=== Begin Enclosure ===

-- ==== Sys2Proof/Syntax.lean ====
section
/-! DEFINITION. The commands and events of the block: one constructor per row of spec/opcode_table.json, in the table's
order, with the operands the row's rule needs.  The mailbox commands name the slot that holds them; frames and datagrams
carry their bytes as the spec's own layouts give them. -/

namespace Sys2Proof

/-- The two mailbox transports (R251): BAR0 slots and UDP virtual slots. -/
inductive Transport where
  | bar | udp
  deriving DecidableEq, Repr

/-- A mailbox slot of one transport (R250, R265). -/
structure SlotRef where
  transport : Transport
  slot : Nat
  deriving DecidableEq, Repr

/-- A UDP mailbox datagram as received (R264): source host, Ethernet port, the 16-byte header and the body. -/
structure Datagram where
  host : Nat
  port : Nat
  bytes : List Nat
  deriving DecidableEq, Repr

/-- What rings a mailbox doorbell (R251, R265): a write of MBX_DB or a CMD datagram. -/
inductive DoorbellSrc where
  | bar (slot : Nat)
  | udp (d : Datagram)
  deriving DecidableEq, Repr

/-- The initiator of a register write (R6, R331, R249): the host through BAR0, or a Headstock core. -/
inductive Writer where
  | host
  | core (c : Nat)
  deriving DecidableEq, Repr

/-- The kind of a Headstock access (R319). -/
inductive AccessKind where
  | read | write | exec
  deriving DecidableEq, Repr

/-- An accepted change of an encoder's inputs (R118, R119, R121): one count up or down, or both inputs at once. -/
inductive EncEdge where
  | up | down | both
  deriving DecidableEq, Repr

/-- What every PTP message is judged by (R351): majorVersionPTP, domainNumber, logMessageInterval. -/
structure PtpHead where
  version : Nat
  domain : Nat
  logInterval : Int
  deriving DecidableEq, Repr

/-- A PTP Sync, with its Follow_Up where two-step (R354, R356): the master's stamp, the correction field in 2⁻¹⁶ ns and the
raw ingress stamp of TIME40 in 1/16 ns. -/
structure PtpSync where
  head : PtpHead
  seconds : Nat
  ns : Nat
  correction : Int
  rawIn : Nat
  deriving DecidableEq, Repr

/-- The data set an Announce carries (R351, R353, R355): what clause 9.3 compares, and the UTC offset. -/
structure PtpAnnounce where
  head : PtpHead
  priority1 : Nat
  clockClass : Nat
  accuracy : Nat
  variance : Nat
  priority2 : Nat
  /-- grandmasterIdentity, first octet first. -/
  gmId : List Nat
  stepsRemoved : Nat
  /-- Identity of the sending port, first octet first. -/
  sender : List Nat
  utcOffset : Nat
  utcValid : Bool
  deriving DecidableEq, Repr

/-- The four stamps of a delay or peer-delay exchange (R356) in 1/16 ns, in the order of the exchange, and the sum of its
correction fields in 2⁻¹⁶ ns.  Delay request-response: t1, t4 the master's, t2, t3 raw local; peer delay: t1, t4 raw
local, t2, t3 the peer's. -/
structure PtpDelay where
  head : PtpHead
  t1 : Nat
  t2 : Nat
  t3 : Nat
  t4 : Nat
  correction : Int
  deriving DecidableEq, Repr

/-- The commands and events of the GY8. -/
inductive Instr where
  /-- POWER_ON_RESET (R296). -/
  | powerOnReset
  /-- RESET_N_ASSERT (R296). -/
  | resetNAssert (lowNs : Nat)
  /-- RESET_RELEASE (R426). -/
  | resetRelease (s0 : Nat) (s1 : Nat) (s2 : Nat)
  /-- BOOT_WATCHDOG (R296). -/
  | bootWatchdog
  /-- BOOT_STEP_END (R299). -/
  | bootStepEnd (ok : Bool) (mask : Nat)
  /-- RAIL_POWER_GOOD (R382). -/
  | railPowerGood (k : Nat)
  /-- RAIL_PG_TIMEOUT (R382). -/
  | railPgTimeout (k : Nat)
  /-- UNDERVOLTAGE_TRIP (R383). -/
  | undervoltageTrip (k : Nat)
  /-- RAIL_RETENTION (R382). -/
  | railRetention
  /-- HOUSEKEEPING_SLOT (R390). -/
  | housekeepingSlot (value : Nat) (valid : Bool)
  /-- HOUSEKEEPING_ROUND_END (R393). -/
  | housekeepingRoundEnd
  /-- AVS_RESPONSE (R384). -/
  | avsResponse (ok : Bool)
  /-- AVS_TIMEOUT (R384). -/
  | avsTimeout
  /-- HV_PG_FALL (R386). -/
  | hvPgFall (g : Nat)
  /-- HV_PG_TIMEOUT (R386). -/
  | hvPgTimeout (g : Nat)
  /-- ALIVE_TOGGLE (R35). -/
  | aliveToggle
  /-- ALIVE_SERVICE_TIMEOUT (R35). -/
  | aliveServiceTimeout
  /-- ENCODER_COUNT (R124). -/
  | encoderCount (n : Nat) (edge : EncEdge) (t : Nat)
  /-- REFERENCE_MARK (R120). -/
  | referenceMark (n : Nat) (t : Nat)
  /-- STANDSTILL (R125). -/
  | standstill (n : Nat)
  /-- TRIGGER_INSTANT (R127). -/
  | triggerInstant
  /-- LINE_BOUNDARY (R22). -/
  | lineBoundary (txLate : Nat)
  /-- HB_TIMER (R230). -/
  | hbTimer
  /-- XCHK_WINDOW_END (R131). -/
  | xchkWindowEnd
  /-- XCHK_LOSS (R131). -/
  | xchkLoss
  /-- ENC_POS_SET (R123). -/
  | encPosSet (n : Nat) (v : Nat)
  /-- CEIL_PWM_PERIOD (R135). -/
  | ceilPwmPeriod
  /-- OVERSPEED_RELEASE (R134). -/
  | overspeedRelease
  /-- CMP_ENABLE (R137). -/
  | cmpEnable (k : Nat) (v : Nat)
  /-- CMP_END_WRITE (R137). -/
  | cmpEndWrite (k : Nat) (v : Nat)
  /-- CMP_ENTRY_FIRE (R138). -/
  | cmpEntryFire (k : Nat)
  /-- CMP_PULSE_END (R139). -/
  | cmpPulseEnd (k : Nat)
  /-- LANE_RENDER_DONE (R100). -/
  | laneRenderDone (lane : Nat) (tau : Nat) (shadowOk : Bool)
  /-- PACE_STEP_DOWN (R109). -/
  | paceStepDown
  /-- PACE_LOW (R109). -/
  | paceLow
  /-- SPARE_ROTATE (R110). -/
  | spareRotate
  /-- KAT_PERIODIC (R111). -/
  | katPeriodic
  /-- KAT_RUN (R111). -/
  | katRun
  /-- KAT_DONE (R112). -/
  | katDone (phys : Nat) (pass : Bool)
  /-- STAGING_DONE (R16). -/
  | stagingDone (col : Nat) (band : Nat) (ok : Bool)
  /-- TILE_LINE_WRITTEN (R70). -/
  | tileLineWritten (dec : Nat)
  /-- DECOMPRESS_DONE (R87). -/
  | decompressDone (dec : Nat)
  /-- DECOMP_INVALID (R89). -/
  | decompInvalid (dec : Nat) (cause : Nat) (pos : Nat)
  /-- DECOMP_DISAGREE (R90). -/
  | decompDisagree (dec : Nat)
  /-- SRAM_SCRUB (R26). -/
  | sramScrub (store : Nat) (loc : Nat) (word : Nat)
  /-- ING_RING_DOORBELL (R57). -/
  | ingRingDoorbell (n : Nat) (tail : Nat)
  /-- DESCRIPTOR_TAKE (R54). -/
  | descriptorTake
  /-- HOST_READ_DONE (R54). -/
  | hostReadDone (ok : Bool) (bytes : List Nat)
  /-- COMPRESS_DONE (R84). -/
  | compressDone (k : Nat) (mismatch : Bool)
  /-- RING_ENABLE (R57). -/
  | ringEnable (n : Nat) (en : Bool)
  /-- RING_FLUSH (R57). -/
  | ringFlush (n : Nat)
  /-- CQDONE_WRITE (R57). -/
  | cqdoneWrite (n : Nat) (v : Nat)
  /-- SKEW_WRITE (R62). -/
  | skewWrite (p : Nat) (v : Nat)
  /-- SKEW_ARM (R63). -/
  | skewArm (p : Nat) (v : Nat)
  /-- COMMIT_GO (R96). -/
  | commitGo (v : Nat)
  /-- OVL_WRITE (R103). -/
  | ovlWrite (e : Nat) (v : Nat)
  /-- STAT_FRAME (R186). -/
  | statFrame (p : Nat) (body : List Nat)
  /-- TEMP_LOST (R162). -/
  | tempLost (p : Nat)
  /-- NORMAL_DECISION (R153). -/
  | normalDecision
  /-- RES_FRAME (R159). -/
  | resFrame (p : Nat) (body : List Nat)
  /-- ACK_FRAME (R186). -/
  | ackFrame (p : Nat) (body : List Nat)
  /-- MEM_FRAME (R186). -/
  | memFrame (p : Nat) (body : List Nat)
  /-- WAVE_ANSWER_TIMEOUT (R172). -/
  | waveAnswerTimeout
  /-- WAVE_COMMIT_TIMEOUT (R172). -/
  | waveCommitTimeout
  /-- WAVE_RELOAD_RETRY (R150). -/
  | waveReloadRetry (p : Nat)
  /-- LINK_TRAIN_STEP (R188). -/
  | linkTrainStep (p : Nat) (ok : Bool) (body : List Nat)
  /-- TRAIN_RETRY (R188). -/
  | trainRetry (p : Nat)
  /-- LINK_LOCK_LOST (R190). -/
  | linkLockLost (p : Nat)
  /-- LANE_RESTORE (R191). -/
  | laneRestore (p : Nat)
  /-- HLK_EN_WRITE (R188). -/
  | hlkEnWrite (p : Nat) (v : Nat)
  /-- HLK_RETRAIN (R188). -/
  | hlkRetrain (p : Nat)
  /-- USAGE_INC (R193). -/
  | usageInc (p : Nat)
  /-- USAGE_TIMEOUT (R193). -/
  | usageTimeout (p : Nat)
  /-- HEAD_FRAME (R180). -/
  | headFrame (h : Nat) (input : Nat) (body : List Nat)
  /-- HEAD_MARKER (R181). -/
  | headMarker (h : Nat) (input : Nat) (body : List Nat)
  /-- HEAD_DECISION (R181). -/
  | headDecision (h : Nat)
  /-- HEAD_LOCK_TIMEOUT (R179). -/
  | headLockTimeout (h : Nat)
  /-- FRAME_START (R196). -/
  | frameStart (n : Nat) (num : Nat)
  /-- IMAGE_LINE (R197). -/
  | imageLine (n : Nat) (pixels : List Nat) (flags : Nat)
  /-- FRAME_END (R196). -/
  | frameEnd (n : Nat)
  /-- CAPTURE_REQ (R212). -/
  | captureReq (n : Nat) (v : Nat)
  /-- CAPTURE_DONE (R212). -/
  | captureDone (n : Nat)
  /-- CAPTURE_NO_FRAME (R286). -/
  | captureNoFrame (n : Nat)
  /-- HB_BLOCK (R231). -/
  | hbBlock (body : List Nat)
  /-- STATE_FRAME (R225). -/
  | stateFrame (body : List Nat)
  /-- LOG_FRAME (R217). -/
  | logFrame (body : List Nat) (valid : Bool)
  /-- LOG_ACK (R217). -/
  | logAck (off : Nat) (nak : Bool)
  /-- LOG_RESEND (R217). -/
  | logResend
  /-- OCRC_FRAME (R227). -/
  | ocrcFrame (body : List Nat)
  /-- VERD_FRAME (R209). -/
  | verdFrame (body : List Nat)
  /-- FAULT_BLOCK (R231). -/
  | faultBlock (body : List Nat)
  /-- RSYNC_FRAME (R242). -/
  | rsyncFrame (body : List Nat)
  /-- IDENT_FRAME (R218). -/
  | identFrame (body : List Nat)
  /-- LANES_BLOCK (R218). -/
  | lanesBlock (mask : Nat)
  /-- PAIR_LANE_LOST (R218). -/
  | pairLaneLost (k : Nat)
  /-- HEARTBEAT_LOSS (R231). -/
  | heartbeatLoss
  /-- WITHHOLD_TIMEOUT (R228). -/
  | withholdTimeout (line : Nat) (p : Nat)
  /-- JOIN_PHASE_END (R241). -/
  | joinPhaseEnd
  /-- ALIGN_TIMEOUT (R241). -/
  | alignTimeout
  /-- VERIFY_TIMEOUT (R241). -/
  | verifyTimeout
  /-- HOST_RESET (R259). -/
  | hostReset
  /-- CQ_HEAD_WRITE (R253). -/
  | cqHeadWrite (v : Nat)
  /-- IRQ_GAP_END (R254). -/
  | irqGapEnd (vec : Nat)
  /-- LONG_PROGRESS (R255). -/
  | longProgress (r : SlotRef)
  /-- BIL_DATAGRAM (R266). -/
  | bilDatagram (d : Datagram)
  /-- BIL_TIMEOUT (R266). -/
  | bilTimeout
  /-- UDP_SESSION_TIMEOUT (R265). -/
  | udpSessionTimeout
  /-- IDENTIFY (R273). -/
  | identify (r : SlotRef)
  /-- UDP_OPEN (R265). -/
  | udpOpen (r : SlotRef)
  /-- UDP_CLOSE (R273). -/
  | udpClose (r : SlotRef)
  /-- ECHO (R273). -/
  | echo (r : SlotRef)
  /-- JOB_DEFINE (R274). -/
  | jobDefine (r : SlotRef)
  /-- JOB_START (R275). -/
  | jobStart (r : SlotRef)
  /-- JOB_STOP (R40). -/
  | jobStop (r : SlotRef)
  /-- JOB_ABORT (R41). -/
  | jobAbort (r : SlotRef)
  /-- JOB_PURGE (R276). -/
  | jobPurge (r : SlotRef)
  /-- GEOMETRY_SET (R277). -/
  | geometrySet (r : SlotRef)
  /-- SKEW_SET (R278). -/
  | skewSet (r : SlotRef)
  /-- WAVE_STAGE (R279). -/
  | waveStage (r : SlotRef)
  /-- WAVE_LOAD (R280). -/
  | waveLoad (r : SlotRef)
  /-- CAL_START (R281). -/
  | calStart (r : SlotRef)
  /-- CAL_SWEEP_STEP (R401). -/
  | calSweepStep (ok : Bool) (data : List Nat)
  /-- CAL_COMMIT (R397). -/
  | calCommit (ok : Bool)
  /-- CAL_ABORT (R282). -/
  | calAbort (r : SlotRef)
  /-- CAL_STATUS (R282). -/
  | calStatus (r : SlotRef)
  /-- MAINT_DEFINE (R283). -/
  | maintDefine (r : SlotRef)
  /-- MAINT_START (R284). -/
  | maintStart (r : SlotRef)
  /-- MAINT_STEP_END (R283). -/
  | maintStepEnd (ok : Bool)
  /-- SPIT_LINE (R283). -/
  | spitLine
  /-- MAINT_STOP (R284). -/
  | maintStop (r : SlotRef)
  /-- MOVE (R285). -/
  | move (r : SlotRef)
  /-- MOVE_GROUP (R408). -/
  | moveGroup (r : SlotRef)
  /-- HOME (R409). -/
  | home (r : SlotRef)
  /-- AXIS_STOP (R407). -/
  | axisStop (r : SlotRef)
  /-- CAPTURE (R286). -/
  | capture (r : SlotRef)
  /-- STATS_RING (R286). -/
  | statsRing (r : SlotRef)
  /-- GRAIN_WRITE (R287). -/
  | grainWrite (r : SlotRef)
  /-- SNAPSHOT (R288). -/
  | snapshot (r : SlotRef)
  /-- DROP_READ (R288). -/
  | dropRead (r : SlotRef)
  /-- PAIR_JOIN (R241). -/
  | pairJoin (r : SlotRef)
  /-- PAIR_SWITCHOVER (R45). -/
  | pairSwitchover (r : SlotRef)
  /-- PAIR_LEAVE (R245). -/
  | pairLeave (r : SlotRef)
  /-- PTP_CONFIG (R290). -/
  | ptpConfig (r : SlotRef)
  /-- REG_READ (R291). -/
  | regRead (r : SlotRef)
  /-- REG_WRITE (R292). -/
  | regWrite (r : SlotRef)
  /-- BLOCK_READ (R291). -/
  | blockRead (r : SlotRef)
  /-- FAULT_CLEAR (R368). -/
  | faultClear (r : SlotRef)
  /-- SOFT_RESET (R291). -/
  | softReset (r : SlotRef)
  /-- JOURNAL_READ (R291). -/
  | journalRead (r : SlotRef)
  /-- USAGE_KEY (R291). -/
  | usageKey (r : SlotRef)
  /-- HEAD_MEM_READ (R291). -/
  | headMemRead (r : SlotRef)
  /-- HIC_DOORBELL (R323). -/
  | hicDoorbell (core : Nat) (v : Nat)
  /-- HIC_CLAIM (R325). -/
  | hicClaim (core : Nat) (w : Nat) (v : Nat)
  /-- HIC_EOI (R326). -/
  | hicEoi (core : Nat) (v : Nat)
  /-- HIC_ROUTE_WRITE (R328). -/
  | hicRouteWrite (core : Nat) (src : Nat) (v : Nat)
  /-- HIC_PEND_SET (R327). -/
  | hicPendSet (core : Nat) (w : Nat) (v : Nat)
  /-- HIC_PEND_CLR (R327). -/
  | hicPendClr (core : Nat) (w : Nat) (v : Nat)
  /-- HIC_EN_SET (R324). -/
  | hicEnSet (core : Nat) (w : Nat) (v : Nat)
  /-- HIC_EN_CLR (R324). -/
  | hicEnClr (core : Nat) (w : Nat) (v : Nat)
  /-- HIC_EXT_WRITE (R322). -/
  | hicExtWrite (core : Nat) (n : Nat) (v : Nat)
  /-- EXT_IRQ_EDGE (R322). -/
  | extIrqEdge (n : Nat) (level : Bool)
  /-- REDIRECT_TIMEOUT (R329). -/
  | redirectTimeout (src : Nat)
  /-- HIC_TIMER (R332). -/
  | hicTimer (n : Nat)
  /-- CORE_SLEEP (R316). -/
  | coreSleep (c : Nat)
  /-- ACCESS_FAULT (R319). -/
  | accessFault (core : Nat) (addr : Nat) (kind : AccessKind)
  /-- ALERT_FALL (R344). -/
  | alertFall (c : Nat)
  /-- ALERT_RISE (R344). -/
  | alertRise (c : Nat)
  /-- REFRESH (R343). -/
  | refresh (c : Nat)
  /-- ZQCS (R334). -/
  | zqcs (c : Nat) (rank : Nat)
  /-- DRAM_SCRUB (R347). -/
  | dramScrub (c : Nat) (addr : Nat) (words : List Nat)
  /-- RELAYOUT (R341). -/
  | relayout
  /-- SYNC_MESSAGE (R354). -/
  | syncMessage (port : Nat) (msg : PtpSync)
  /-- ANNOUNCE_MESSAGE (R353). -/
  | announceMessage (port : Nat) (msg : PtpAnnounce)
  /-- DELAY_MESSAGE (R356). -/
  | delayMessage (port : Nat) (msg : PtpDelay)
  /-- ANNOUNCE_TIMEOUT (R355). -/
  | announceTimeout (port : Nat)
  /-- TMB_REACQ (R354). -/
  | tmbReacq
  /-- TMB_CFG_WRITE (R354). -/
  | tmbCfgWrite (v : Nat)
  /-- ERROR_REPORT (R364). -/
  | errorReport (src : Nat) (unit : Nat) (cause : Nat)
  /-- UNIT_RESTORE (R366). -/
  | unitRestore (src : Nat) (unit : Nat)
  /-- FLT_CLEAR (R368). -/
  | fltClear (mask : Nat)
  /-- CNT_SNAP_REQ (R373). -/
  | cntSnapReq (v : Nat)
  /-- SNAPSHOT_COMPLETE (R373). -/
  | snapshotComplete
  /-- DRAIN_REQ (R372). -/
  | drainReq
  /-- DRAIN_DONE (R372). -/
  | drainDone
  /-- PROFILE_TICK (R405). -/
  | profileTick
  /-- MOVE_START (R416). -/
  | moveStart (ax : Nat)
  /-- STALL_ACCEPT (R409). -/
  | stallAccept (ax : Nat)
  /-- HOME_BACKOFF (R409). -/
  | homeBackoff (ax : Nat)
  /-- DFAULT_ACCEPT (R411). -/
  | dfaultAccept (ax : Nat)
  /-- SSI_FRAME (R412). -/
  | ssiFrame (k : Nat) (raw : Nat) (ok : Bool)
  /-- DRV_EN_WRITE (R410). -/
  | drvEnWrite (ax : Nat) (v : Nat)
  /-- DRVEN_FALL (R410). -/
  | drvenFall (ax : Nat)
  /-- REBASE (R414). -/
  | rebase (ax : Nat)
  /-- REGISTER_WRITE (R6). -/
  | registerWrite (w : Writer) (addr : Nat) (v : Nat)
  /-- MBX_DOORBELL (R251). -/
  | mbxDoorbell (src : DoorbellSrc)
  /-- PCIE_LINK_UP (R37). -/
  | pcieLinkUp
  /-- PERST_N_RELEASE (R248). -/
  | perstNRelease
  /-- PAIR_LINK_TRAIN (R218). -/
  | pairLinkTrain (k : Nat) (ok : Bool)
  /-- PAIR_LIVE_I_CHANGE (R231). -/
  | pairLiveIChange (level : Bool)
  /-- MEM_READ_TIMEOUT (R291). -/
  | memReadTimeout (p : Nat)
  /-- SWEEP_LINE (R401). -/
  | sweepLine
  /-- DFAULT_INACTIVE (R411). -/
  | dfaultInactive (ax : Nat)
  /-- STAT_NONE (R186). -/
  | statNone (h : Nat)
  deriving DecidableEq, Repr

end Sys2Proof
end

=== End Enclosure ===

WORK REQUIRED: For the word "Headstock", please say how many lines in the entries hold it, with only the number as the reply.

RESULT FOR THIS EXERCISE: 2